Here is one row of the table and some of the frequencies of words that were said in the movie.

The above cell prints a few columns of the row for the comedy movie Runaway Bride. The movie contains 4895 words. The word “it” appears 115 times, as it makes up $\frac{115}{4895} \approx 0.0234092$ of the words in the movie. The word “england” doesn’t appear at all.

Additional context: This numerical representation of a body of text, which describes only the frequencies of individual words, is called a bag-of-words representation. Before the development of the BERT model for classification in 2018, bag-of-words was a common method of representing text in NLP. The bag-of-words representation is easy to interpret, but a lot of information is discarded: the order of the words, the context of each word, who said what, etc. It is therefore no longer commonly used. Still, investigating how to use a bag-of-words representation in a classifier builds useful intuitions about how to classify text.

At the end of this project, you’ll have a chance to work with a more effective, but less interpretable, representation that uses a pretrained neural network to represent text.
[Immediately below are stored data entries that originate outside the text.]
-- ==== Sys2Proof/Laws/Step.lean ====
section
/-! SUPPORT. What a step and a transaction do, once, from what the accepted word does. -/

namespace Sys2Proof.Machine

/-- Every meaning leaves the host's moves alone and leaves one response. -/
theorem execBody_frame (i : Instr) (s t : State) (h : execBody i s = .next t) :
    t.host = s.host ∧ ∃ r, t.response = some r := by
  cases i with
  | cfgRc rate cap =>
    simp only [execBody] at h
    split at h <;> cases h
    · exact ⟨rfl, _, rfl⟩
    · exact ⟨by simp, _, rfl⟩
  | absorb d =>
    cases h
    refine ⟨?_, _, rfl⟩
    simp only [State.offer]
    split <;> rfl
  | final =>
    cases h
    refine ⟨?_, _, rfl⟩
    simp only [State.offer, State.permute_host, State.xorS_host]
    split <;> rfl
  | squeeze =>
    cases h
    refine ⟨?_, _, rfl⟩
    simp only [State.offer]
    split <;> rfl
  | status sel =>
    simp only [execBody] at h
    split at h <;> cases h
    · exact ⟨rfl, _, rfl⟩
    · exact ⟨rfl, _, rfl⟩
    · exact ⟨rfl, _, rfl⟩
    · exact ⟨by simp, _, rfl⟩
  | nop => cases h; exact ⟨rfl, _, rfl⟩
  | cfgSfx v => cases h; exact ⟨rfl, _, rfl⟩
  | cfgK256 => cases h; exact ⟨rfl, _, rfl⟩
  | start => cases h; exact ⟨rfl, _, rfl⟩
  | endHash => cases h; exact ⟨rfl, _, rfl⟩
  | clrErr => cases h; exact ⟨rfl, _, rfl⟩

/-- An error leaves the host's moves alone and leaves one response. -/
theorem fail_frame {c : ErrCode} {s t : State} (h : fail c s = .next t) :
    t.host = s.host ∧ ∃ r, t.response = some r := by
  rw [fail_eq] at h
  cases h
  exact ⟨rfl, _, rfl⟩

/-- Every accepted word leaves the host's moves alone and leaves one response (R92). -/
theorem execute_frame {w : Word} {s t : State} (h : execute w s = .next t) :
    t.host = s.host ∧ ∃ r, t.response = some r := by
  rcases (execute_next h).2 with ⟨i, -, h⟩ | ⟨e, -, h⟩
  · rcases (exec_next h).2 with ⟨-, h⟩ | ⟨-, h⟩
    · exact execBody_frame i s t h
    · exact fail_frame h
  · exact fail_frame h

/-- A word offered while no command is in flight is accepted and run (R265). -/
theorem step_offer (s : State) (w : Word) (rest : List HostPins) (hr : s.response = none) :
    step { s with host := HostPins.offer w :: rest } = execute w { s with host := rest } := by
  simp [step, State.pins, State.cmdTransfers, State.cmdReady, HostPins.offer, hr, State.passEdge]

/-- A response offered is taken by a host that is ready for it (R266). -/
theorem step_take (s : State) (rest : List HostPins) (hi : s.Inv) (r : Response)
    (hr : s.response = some r) (hh : s.host = HostPins.take :: rest) :
    step s = .next { s with host := rest, response := none } := by
  have hp : s.pins = HostPins.take := by simp [State.pins, hh]
  simp [step, hp, State.cmdTransfers, State.rspTransfers, State.rspValid, HostPins.take, hr, quietEdge,
    guardInv_of_inv hi, State.passEdge, hh]

/-- A transaction is the word's execution and the taking of its response. -/
theorem transact_of_execute {s t : State} {w : Word} {r : Response} (hr : s.response = none)
    (h : execute w { s with host := [HostPins.take] } = .next t) (ht : t.Inv)
    (hrt : t.response = some r) :
    transact w s = some (r, { t with host := [], response := none }) := by
  have hh : t.host = [HostPins.take] := (execute_frame h).1
  have hp : t.pins = HostPins.take := by simp [State.pins, hh]
  have hport : t.rspPort t.pins = some r := by
    simp [State.rspPort, State.rspValid, hp, HostPins.take, hrt]
  simp only [transact, step_offer s w [HostPins.take] hr, h, hport, step_take t [] ht r hrt hh]

end Sys2Proof.Machine
end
All movie titles are unique. The row_for_title function provides fast access to the one row for each title.

Note: All movies in our dataset have their titles lower-cased.
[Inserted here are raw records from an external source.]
/-- SQUEEZE's permutation is `refillBlock` on S and Q. -/
theorem refilled_pair (s : State) :
    (s.refilled.S, s.refilled.q.toNat) = refillBlock s.blockBytes (s.S, s.q.toNat) := by
  rw [refillBlock]
  split
  next h => rw [State.refilled_of_eq h]; rfl
  next h => rw [State.refilled_of_ne h]

/-- SQUEEZE reads its byte inside the block, and its cursor goes on without wrapping. -/
theorem toNat_refilled_q_add_one {s : State} (hi : s.Inv) (hp : s.phase = .squeeze) :
    (s.refilled.q + 1#8).toNat = s.refilled.q.toNat + 1 := by
  obtain ⟨hc, -, hq⟩ := (inv_squeeze_iff hp).1 hi
  have hlt := refillBlock_snd_lt (p := (s.S, s.q.toNat)) (blockBytes_bounds hc).1 hq
  rw [← refilled_pair] at hlt
  exact toNat_add_one_of_lt_blockBytes hc hlt

theorem answers_squeeze : Answers (Squeezing R p n) [.squeeze]
    [zext32 (byteAt (refillBlock R p).1 (refillBlock R p).2)]
    (Squeezing R ((refillBlock R p).1, (refillBlock R p).2 + 1)
      (n + if p.2 = R then 1 else 0)) := by
  refine Answers.single rfl fun s hi hs => ?_
  have hl : legalIn .squeeze s.phase = true := by simp [legalIn, hs.phase]
  obtain ⟨rfl, rfl, hp, rfl⟩ := hs
  rw [← refilled_pair]
  exact ⟨hl, rfl, blockBytes_congr s.refilled_rate, effect_permCount hi hl,
    s.refilled_phase.trans hp, congrArg (s.refilled.S, ·) (toNat_refilled_q_add_one hi hp)⟩

/-- The SQUEEZEs give the output out byte by byte, and permute before each block but the one at hand. -/
theorem answers_squeezeN (hR : 0 < R) (hp : p.2 ≤ R) (L : Nat) :
    Answers (Squeezing R p n) (squeezeN L) ((squeezeBytes R L p).map zext32)
      fun t => t.permCount = n + (p.2 + L - 1) / R := by
  induction L generalizing p n with
  | zero =>
    rw [Nat.div_eq_of_lt (by omega)]
    exact fun s hs h => ⟨s, rfl, hs, h.permCount⟩
  | succ L ih =>
    have hn : n + (p.2 + (L + 1) - 1) / R = (n + if p.2 = R then 1 else 0) +
        ((refillBlock R p).2 + 1 + L - 1) / R := by
      rw [refillBlock]
      split
      next h =>
        rw [h, show R + (L + 1) - 1 = R + L by omega, Nat.add_div_left _ hR,
          show 0 + 1 + L - 1 = L by omega]
        omega
      next => rw [Nat.add_right_comm p.2, Nat.add_assoc p.2]; rfl
    rw [hn]
    exact answers_squeeze.append (ih (refillBlock_snd_lt hR hp))

end Commands

/-! ### Whole hashes -/

/-- START and the ABSORBs of a message leave what SpongeRef's absorption loop leaves. -/
theorem answers_message {R n : Nat} {sfx : Byte} (hR : 0 < R) (M : List Byte) :
    Answers (Configured R sfx n) (.start :: absorbs M) (List.replicate (M.length + 1) 0#32)
      (Absorbing R sfx (M.foldl (absorbByte R) (zeroBytes, 0)) (n + M.length / R)) := by
  have h := answers_start.append (answers_absorbs (sfx := sfx) (n := n) (p := (zeroBytes, 0)) hR M)
  rwa [Nat.zero_add] at h

/-- Settles O47: ABSORB is one byte of SpongeRef's absorption loop, and its cursor counts modulo R. -/
theorem absorbingFollowsTheReference : Obligations.AbsorbingFollowsTheReference := by
  intro s M hs
  have hR : 0 < s.rate.toNat / 8 := (blockBytes_bounds ((inv_iff s).2 hs.1).configLegal).1
  obtain ⟨t, ht, htr, ha⟩ := answers_message hR M s hs ⟨rfl, rfl, rfl⟩
  refine ⟨_, t, ht, htr, fun r hr => ?_, ha.phase, ?_, ?_⟩
  · obtain ⟨d, hd, rfl⟩ := List.mem_map.1 hr
    rw [List.eq_of_mem_replicate hd]
  · rw [← Nat.zero_add M.length, ← foldl_absorbByte_snd (p := (zeroBytes, 0)) hR, ← ha.pair]
  · rw [ha.pair, refAbsorb_eq_foldl hR le_rfl]

/-- The blocks of an output after its first one, as R183 counts them. -/
theorem ceil_div_sub_one {R : Nat} (hR : 0 < R) (L : Nat) : (L + R - 1) / R - 1 = (L - 1) / R := by
  cases L with
  | zero => simp [Nat.div_eq_of_lt (Nat.sub_lt hR Nat.one_pos)]
  | succ L => simp [Nat.add_right_comm L 1 R, Nat.add_div_right L hR]

/-- A transaction that starts a hash with blocks of `r / 8` bytes, absorbs a message, and squeezes `L`
bytes outputs SpongeRef's bytes, and runs the permutations of R183. -/
theorem answers_transaction {P : State → Prop} {pre : List Instr} {ds : List Word} {r n : Nat}
    {sfx : Byte} (hpre : Answers P pre ds (Absorbing (r / 8) sfx (zeroBytes, 0) n))
    (hR : 0 < r / 8) (hR' : r / 8 ≤ 200) (c : Nat) (M : List Byte) (L : Nat) :
    Answers P (pre ++ absorbs M ++ [.final] ++ squeezeN L)
      (ds ++ List.replicate M.length 0#32 ++ [0#32] ++ (spongeRef r c M sfx L).map zext32)
      fun t => t.permCount = n + M.length / (r / 8) +
        1 + (if 0x80 ≤ sfx.toNat ∧ M.length % (r / 8) = r / 8 - 1 then 1 else 0) +
        ((L + r / 8 - 1) / (r / 8) - 1) := by
  have h := ((hpre.append (answers_absorbs hR M)).append answers_final).append
    (answers_squeezeN hR (Nat.zero_le _) L)
  rw [foldl_absorbByte_snd (p := (zeroBytes, 0)) hR] at h
  simpa only [spongeRef_eq hR hR', ceil_div_sub_one hR, Nat.zero_add] using h

/-- A legal rate is 1 to 200 bytes. -/
theorem rate_div_eight_bounds {rate cap : BitVec 11} (h : LegalConfig rate cap) :
    0 < rate.toNat / 8 ∧ rate.toNat / 8 ≤ 200 := by
  obtain ⟨h0, h8, hsum⟩ := h
  omega

/-- The hash transaction (R185). -/
theorem answers_hashCommands {rate cap : BitVec 11} (h : LegalConfig rate cap) (sfx : Byte)
    (M : List Byte) (L n : Nat) : ∃ ds,
      Answers (fun s => s.permCount = n) (hashCommands rate cap sfx M L)
        (ds ++ (spongeRef rate.toNat cap.toNat M sfx L).map zext32)
        fun t => t.permCount = n + M.length / (rate.toNat / 8) +
          1 + (if 0x80 ≤ sfx.toNat ∧ M.length % (rate.toNat / 8) = rate.toNat / 8 - 1 then 1 else 0) +
          ((L + rate.toNat / 8 - 1) / (rate.toNat / 8) - 1) :=
  have hR := rate_div_eight_bounds h
  ⟨_, answers_transaction (((answers_endHash.append (answers_cfgRc h)).append answers_cfgSfx).append
    answers_start) hR.1 hR.2 cap.toNat M L⟩

theorem length_spongeRef {r : Nat} (hR : 0 < r / 8) (hR' : r / 8 ≤ 200) (c : Nat) (M : List Byte)
    (sfx : Byte) (L : Nat) : (spongeRef r c M sfx L).length = L := by
  rw [spongeRef_eq hR hR', length_squeezeBytes]

/-- The last responses of a transaction carry its output. -/
theorem outputBytes_append (ds : List Word) (out : List Byte) :
    outputBytes out.length ((ds ++ out.map zext32).map (Response.mk .ok)) = out := by
  have hbyte (v : Byte) : (zext32 v).setWidth 8 = v :=
    (BitVec.setWidth_setWidth_of_le v (by decide)).trans v.setWidth_eq
  simp [outputBytes, Function.comp_def, hbyte]

/-- Commands that all answer OK and end with `out` in DATA output `out`. -/
theorem Answers.output {P Q : State → Prop} {is : List Instr} {ds : List Word} {out : List Byte}
    (h : Answers P is (ds ++ out.map zext32) Q) {s : State} (hs : Ready s) (hp : P s) :
    ∃ rs t, transactAll (is.map encode) s = some (rs, t) ∧ (∀ r ∈ rs, r.code = .ok) ∧
      outputBytes out.length rs = out := by
  obtain ⟨t, ht, -, -⟩ := h s hs hp
  refine ⟨_, t, ht, fun r hr => ?_, outputBytes_append ds out⟩
  obtain ⟨d, -, rfl⟩ := List.mem_map.1 hr
  rfl

/-- Settles O48: the SQUEEZEs of the hash transaction answer with SpongeRef's bytes. -/
theorem hashTransactionIsSpongeRef : Obligations.HashTransactionIsSpongeRef := by
  intro s rate cap sfx M L hs h
  obtain ⟨ds, hds⟩ := answers_hashCommands h sfx M L s.permCount
  have hR := rate_div_eight_bounds h
  have hout := hds.output hs rfl
  rwa [length_spongeRef hR.1 hR.2] at hout

/-- Settles O49: CFG_K256 sets up blocks of 136 bytes and the suffix 0x01. -/
theorem keccak256TransactionIsSpongeRef : Obligations.Keccak256TransactionIsSpongeRef := by
  intro s M hs
  have h := answers_transaction (n := s.permCount)
    ((answers_endHash.append answers_cfgK256).append answers_start) (by decide) (by decide) 512 M 32
  have hout := h.output hs rfl
  rwa [length_spongeRef (by decide) (by decide)] at hout

/-- Settles O51: ABSORB permutes for each full block, FINAL once or twice, and the SQUEEZEs before each
block of the output but the first. -/
theorem permutationsPerHash : Obligations.PermutationsPerHash := by
  intro s rate cap sfx M L hs h
  obtain ⟨ds, hds⟩ := answers_hashCommands h sfx M L s.permCount
  obtain ⟨t, ht, -, hn⟩ := hds s hs rfl
  exact ⟨_, t, ht, hn⟩

end Sys2Proof.Machine

/-! PROOFS. The statements of spec/60_exceptions.md, and that of the edge at which an engine waits: the
error a word ends with, what an error writes, and the sticky ERRF. -/

namespace Sys2Proof.Machine

/-! ### The waiting engine -/

/-- Settles O14: with no command offered and no response in flight, neither port transfers. -/
theorem waitingEngineKeepsItsState : Obligations.WaitingEngineKeepsItsState := by
  intro s hs hr hrst hv
  have hcmd : s.cmdTransfers s.pins = false := by simp [State.cmdTransfers, hv]
  have hrsp : s.rspTransfers s.pins = false := by simp [State.rspTransfers, State.rspValid, hr]
  have hquiet : step s = quietEdge s := by simp [step, hrst, hcmd]
  rw [hquiet, quietEdge, guardInv_of_inv ((inv_iff s).2 hs), hrsp]
  rfl

/-! ### The error a word ends with

`commandError` and `wordError` give the error from the command or the word and the phase alone (R233):
the phase check goes before the operands, and the decoder before both. -/

/-- The error a decoded command ends with in a phase, if any. -/
def commandError (i : Instr) (p : Phase) : Option ErrCode :=
  if legalIn i p then operandError i else some .seq

/-- The error a word ends with in a phase, if any. -/
def wordError (w : Word) (p : Phase) : Option ErrCode :=
  match decode w with
  | .ok i => commandError i p
  | .error _ => some .illegal

theorem commandError_of_legal {i : Instr} {p : Phase} (h : legalIn i p = true) :
    commandError i p = operandError i :=
  if_pos h

theorem commandError_of_not_legal {i : Instr} {p : Phase} (h : legalIn i p = false) :
    commandError i p = some .seq :=
  if_neg (Bool.eq_false_iff.1 h)

theorem wordError_of_decode_eq_ok {w : Word} {i : Instr} (h : decode w = .ok i) (p : Phase) :
    wordError w p = commandError i p := by
  rw [wordError, h]

theorem wordError_of_decode_eq_error {w : Word} {e : Illegal} (h : decode w = .error e) (p : Phase) :
    wordError w p = some .illegal := by
  rw [wordError, h]

/-- No operands make a command fail with the code OK. -/
theorem operandError_ne_ok (i : Instr) : operandError i ≠ some .ok := by
  cases i with
  | cfgRc rate cap => simp [operandError]
  | status sel => simp [operandError]
  | _ => exact nofun

theorem commandError_ne_ok (i : Instr) (p : Phase) : commandError i p ≠ some .ok := by
  cases hl : legalIn i p with
  | true => exact commandError_of_legal hl ▸ operandError_ne_ok i
  | false => simp [commandError_of_not_legal hl]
For example, the fastest way to find the frequency of “fun” in the movie Toy Story is to access the 'fun' item from its row. Check the original table to see if this worked for you!

Question 1.0

Set expected_row_sum to the number that you expect will result from summing all proportions in each row, excluding the first five columns. Think about what any one row adds up to.

This dataset was extracted from a dataset from Cornell University. After transforming the dataset (e.g., converting the words to lowercase, removing the inappropriate words, and converting the counts to frequencies), we created this new dataset containing the frequency of 5000 common words in each movie.

1.1. Word Stemming¶

The columns other than “Title”, “Year”, “Rating”, “Genre”, and “# Words” in the movies table are all words that appear in some of the movies in our dataset. These words have been stemmed, or abbreviated heuristically, in an attempt to make different inflected forms of the same base word into the same string. For example, the column “manag” is the sum of proportions of the words “manage”, “manager”, “managed”, and “managerial” (and perhaps others) in each movie. This is a common technique used in machine learning and natural language processing.
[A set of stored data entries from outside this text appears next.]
-- ==== Sys2Proof/Safety.lean ====
section
/-!
DEFINITION. What counts as a state the block can be in: the bounds and the invariants of 10_state.md R20 to R36; and the notions the
statements are written in: the unread frames of a queue, the words an agent presents, which states differ only in what.
-/

namespace Sys2Proof.Machine

/-! ## Queues as sequences of unread frames (10_state.md R36) -/

/-- The number of unread frames of a queue of `n` slots (R36). -/
def Queue.count (q : Queue) (n : Nat) : Nat := (q.head + n - q.tail) % n

/-- The unread frames of a queue of `n` slots, oldest first (R36). -/
def Queue.unread (q : Queue) (n : Nat) : List Bytes :=
  (List.range (q.count n)).map (fun i => q.slot.getD ((q.tail + i) % n) [])

/-- `q'` is the queue of `n` slots `q` after pushes of the frames `fs`, in order and with no pop: those that fit are appended to the
unread frames, each of the others is counted as a drop, and the tail stays (43_tx_queues.md R94, R95). -/
abbrev Queue.TookFrames (n : Nat) (q : Queue) (fs : List Bytes) (q' : Queue) : Prop :=
  q'.unread n = q.unread n ++ fs.take (n - 1 - q.count n) ∧
    q'.drops = q.drops + BitVec.ofNat 32 (fs.length - (n - 1 - q.count n)) ∧ q'.tail = q.tail

/-! ## Bounds -/

/-- A parser with capacity `cap` is within its bounds (10_state.md R28, 42_parsers.md R83). -/
abbrev Parser.BoundsOk (p : Parser) (cap : Nat) : Prop :=
  p.buf.length = cap ∧ p.idx.toNat ≤ p.len.toNat ∧ p.len.toNat ≤ cap ∧
    (p.state = .collect → p.idx.toNat < p.len.toNat) ∧ (p.state = .waitEnd → p.idx = p.len ∧ 1 ≤ p.len.toNat)

/-- A queue of `n` slots for frames of at most `fmax` bytes is within its bounds (10_state.md R29, R36); its unread frames are not
empty (30_encoding.md R51). -/
abbrev Queue.BoundsOk (q : Queue) (n fmax : Nat) : Prop :=
  q.slot.length = n ∧ q.head < n ∧ q.tail < n ∧ (∀ f ∈ q.slot, f.length ≤ fmax) ∧ ∀ f ∈ q.unread n, 1 ≤ f.length

/-- A job table of `n` slots is within its bounds (10_state.md R30). -/
abbrev JobTable.BoundsOk (j : JobTable) (n : Nat) : Prop := j.slots.length = n ∧ j.cur < n

/-- Every array has the size the configuration gives it, and every index and count is in its range (10_state.md R20, R23, R27 to
R30): what keeps `MemRead` and `MemWrite` from faulting (20_memory.md R39). -/
abbrev State.BoundsOk (s : State) : Prop :=
  (s.cfg.length = s.params.maxCfg ∧ s.cfgCount ≤ s.params.maxCfg ∧ s.pollCur ≤ 255) ∧
  (s.stBuf.length = s.params.statusBufCap ∧ s.stLen ≤ s.params.statusBufCap) ∧
  (s.hp.BoundsOk s.params.hostRxCap ∧ s.sp.BoundsOk s.params.slaveRxCap) ∧
  (s.slq.BoundsOk s.params.slSlots s.params.slFrameMax ∧ s.pxq.BoundsOk s.params.pxSlots PX_FRAME_MAX) ∧
  (s.slj.BoundsOk s.params.slJobs ∧ s.pxj.BoundsOk s.params.pxJobs)

/-! ## Invariants -/

/-- Triggered connectors are alive, in the round and in the committed view (R33). -/
abbrev State.TrigWithinAlive (s : State) : Prop := s.roundTrig &&& ~~~s.roundAlive = 0#32 ∧ s.trig &&& ~~~s.alive = 0#32

/-- Bit 0, which no address has, is clear in the four connector masks (R34). -/
abbrev State.BitZeroClear (s : State) : Prop :=
  s.roundAlive.getLsbD 0 = false ∧ s.roundTrig.getLsbD 0 = false ∧ s.alive.getLsbD 0 = false ∧ s.trig.getLsbD 0 = false

/-- Two slots do not both hold the same active job. -/
abbrev Job.Distinct (a b : Job) : Prop := ¬ (a.active = true ∧ b.active = true ∧ a.target = b.target ∧ a.ind = b.ind)

/-- No two active slots hold the same job (R35). -/
abbrev JobTable.JobsUnique (j : JobTable) : Prop := j.slots.Pairwise Job.Distinct

/-- Both job tables hold each job at most once (R35). -/
abbrev State.JobsUnique (s : State) : Prop := s.slj.JobsUnique ∧ s.pxj.JobsUnique

/-- A state of the block in a well-formed configuration: the bounds and the three invariants. -/
abbrev State.Inv (s : State) : Prop :=
  s.params.ok = true ∧ s.BoundsOk ∧ s.TrigWithinAlive ∧ s.BitZeroClear ∧ s.JobsUnique

/-! ## Repeated operations -/

/-- Push the frames in order; also which pushes stored their frame. -/
def pushAll (name : ArrayName) (n : Nat) : List Bytes → Queue → Res (Queue × List Bool)
  | [], q => .next (q, [])
  | f :: fs, q =>
    (push name n q f).andThen fun r => (pushAll name n fs r.1).andThen fun t => .next (t.1, r.2 :: t.2)

/-- Pop as often as the first argument says; also what each pop gave. -/
def popTimes (name : ArrayName) (n : Nat) : Nat → Queue → Res (Queue × List (Option Bytes))
  | 0, q => .next (q, [])
  | k + 1, q => (pop name n q).andThen fun r => (popTimes name n k r.1).andThen fun t => .next (t.1, r.2 :: t.2)

/-- Call `EmitOne` as often as the first argument says, at one `tick`; also what each call reported. -/
def emitTimes (jname qname : ArrayName) (n m : Nat) (frame : Byte → Byte → Bytes) (tick : U32) :
    Nat → JobTable → Queue → Res (JobTable × Queue × List Bool)
  | 0, j, q => .next (j, q, [])
  | k + 1, j, q =>
    (emitOne jname qname n m frame tick j q).andThen fun e =>
      (emitTimes jname qname n m frame tick k e.table e.queue).andThen fun t => .next (t.1, t.2.1, e.emitted :: t.2.2)

/-- Call `EmitOne` once on each of successive ticks from `tick` on; `qs` lists what the queue holds at each call. The table after them, and
what each call reported. -/
def emitOverTicks (jname qname : ArrayName) (n m : Nat) (frame : Byte → Byte → Bytes) :
    U32 → List Queue → JobTable → Res (JobTable × List Bool)
  | _, [], j => .next (j, [])
  | tick, q :: qs, j =>
    (emitOne jname qname n m frame tick j q).andThen fun e =>
      (emitOverTicks jname qname n m frame (tick + 1#32) qs e.table).andThen fun t => .next (t.1, e.emitted :: t.2)

/-- Give a parser bytes in order; also the contents of the frames they complete. -/
def parseAll (name : ArrayName) (cap : Nat) : Bytes → Parser → Res (Parser × List Bytes)
  | [], p => .next (p, [])
  | b :: bs, p =>
    (parseByte name cap p b).andThen fun r =>
      (parseAll name cap bs r.parser).andThen fun t => .next (t.1, r.complete.toList ++ t.2)

/-! ## Views -/

/-- The job table `J(tbl)` (46_host_commands.md section 2). -/
def State.table (s : State) (tbl : Byte) : JobTable := if tbl = 0#8 then s.slj else s.pxj

/-- The state with the job table `J(tbl)` replaced. -/
def State.withTable (s : State) (tbl : Byte) (j : JobTable) : State :=
  if tbl = 0#8 then { s with slj := j } else { s with pxj := j }

/-- The active slots of a table of `n` slots in slot order from the cursor, wrapping (44_led_jobs.md R110). -/
def JobTable.activeSlots (j : JobTable) (n : Nat) : List Nat :=
  ((List.range n).map (fun o => (j.cur + o) % n)).filter (fun x => (j.slots[x]?).any (fun k => k.active))

/-- The frames of the jobs in these slots. -/
def JobTable.framesOf (j : JobTable) (frame : Byte → Byte → Bytes) (xs : List Nat) : List Bytes :=
  xs.filterMap (fun x => (j.slots[x]?).map (fun k => frame k.target k.ind))

/-- The jobs of a table, slot by slot, without the ticks at which they may be emitted. -/
def JobTable.jobs (j : JobTable) : List (Byte × Byte × Bool) := j.slots.map (fun k => (k.target, k.ind, k.active))

/-- The addresses of the active pairs among the first `n` complete pairs of an upload, by their place in the payload after the count
byte (46_host_commands.md R128): pair `k` is bytes `2k` and `2k + 1`. -/
def activePairs (n : Nat) (pairs : Bytes) : Bytes :=
  (List.range (min n (pairs.length / 2))).filterMap
    (fun k => if pairs.getD (2 * k + 1) 0#8 = 0x01#8 then some (pairs.getD (2 * k) 0#8) else none)

/-- The mask of entry `j` of the connector map (00_scope.md R12). -/
def State.entryMask (s : State) (j : Nat) : U32 := addrBit (s.cfg.getD j 0#8)

/-- A one-shot applies to entry `j` (45_status_frame.md R113, entry 1 of the priority list). -/
def State.oneshotHits (s : State) (j : Nat) : Bool := s.oneshotAll || decide (s.oneshotMask &&& s.entryMask j ≠ 0#32)

/-- Entry `j` is triggered (R112, R113). -/
def State.entryTrig (s : State) (j : Nat) : Bool := decide ((s.roundTrig ||| s.trig) &&& s.entryMask j ≠ 0#32)

/-- Entry `j` is alive (R112, R113). -/
def State.entryAlive (s : State) (j : Nat) : Bool := decide ((s.roundAlive ||| s.alive) &&& s.entryMask j ≠ 0#32)

/-- The port transactions (30_encoding.md R50). -/
def portTransaction : Instr → Bool
  | .tick | .hrx _ | .srx _ | .btn _ | .slqPop | .pxqPop | .stPeek | .stSent | .slqDrops | .pxqDrops => true
  | .reservedOp0 _ | .reservedOpB _ | .reservedOpC _ | .reservedOpD _ | .reservedOpE _ | .reservedOpF _ => true
  | _ => false

/-! ## Inputs (00_scope.md R6) -/

/-- The words agent `a` presents, in its own order. -/
def wordsOf (a : Agent) (l : List PortInput) : List PortWord :=
  l.filterMap (fun i => match i with
    | .word b w => if b = a then some w else none
    | .rst => none)

/-- The port word's conditions of illegality (30_encoding.md R52), issued by agent `a`. -/
def illegalWord (a : Agent) (w : PortWord) : Bool :=
  decide (w.toNat / 2 ^ 12 = 0) || decide (0xB ≤ w.toNat / 2 ^ 12) ||
  decide (w.toNat / 2 ^ 8 % 2 ^ 4 ≠ 0) ||
  (decide (w.toNat / 2 ^ 12 ∉ [0x2, 0x3, 0x4]) && decide (w.toNat % 2 ^ 8 ≠ 0)) ||
  decide (a ≠ match w.toNat / 2 ^ 12 with
    | 0x1 => Agent.tickSrc
    | 0x2 => Agent.hostRx
    | 0x3 => Agent.slaveRx
    | 0x4 => Agent.button
    | _ => Agent.consumer)

end Sys2Proof.Machine
end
Stemming makes it a little tricky to search for the words you want to use, so we have provided another table called vocab_table that will let you see examples of unstemmed versions of each stemmed word. Run the code below to load it.

Note: You should use vocab_table for the rest of Section 1.1, not vocab_mapping.

Question 1.1.1

Using vocab_table, find the stemmed version of the word “elements” and assign the value to stemmed_message.

Question 1.1.2

What stem in the dataset has the most words that are shortened to it? Assign most_stem to that stem.

Question 1.1.3

What is the longest word in the dataset whose stem is the same length as the original word? Assign that to longest_uncut. Break ties alphabetically from Z to A (so if your options are “cat” or “bat”, you should pick “cat”). Note that when sorting letters, the letter a is smaller than the letter z. You may also want to sort more than once.

Hint 1: vocab_table has 2 columns: one for stems and one for the unstemmed (normal) word. Find the longest word that wasn’t cut at all (same length as stem).

Hint 2: apply may be helpful here! Check Python Reference.

Hint 3: In our solution, we found it useful to first add columns with the length of the word and the length of the stem, and then to add a column with the difference between those lengths. What will the difference be if the word is not shortened?

Question 1.1.4

How many stems have only one word that is shortened to them? For example, if the stem “book” only maps to the word “books” and if the stem “a” only maps to the word “a,” both should be counted as stems that map only to a single word.

Assign count_single_stems to the count of stems that map to one word only.

1.2. Exploratory Data Analysis: Linear Regression¶

Let’s explore our dataset before trying to build a classifier. To start, we’ll use the associated proportions to investigate the relationship between different words.

The first association we’ll investigate is the association between the proportion of words that are “outer” and the proportion of words that are “space”.

As usual, we’ll investigate our data visually before performing any numerical analysis.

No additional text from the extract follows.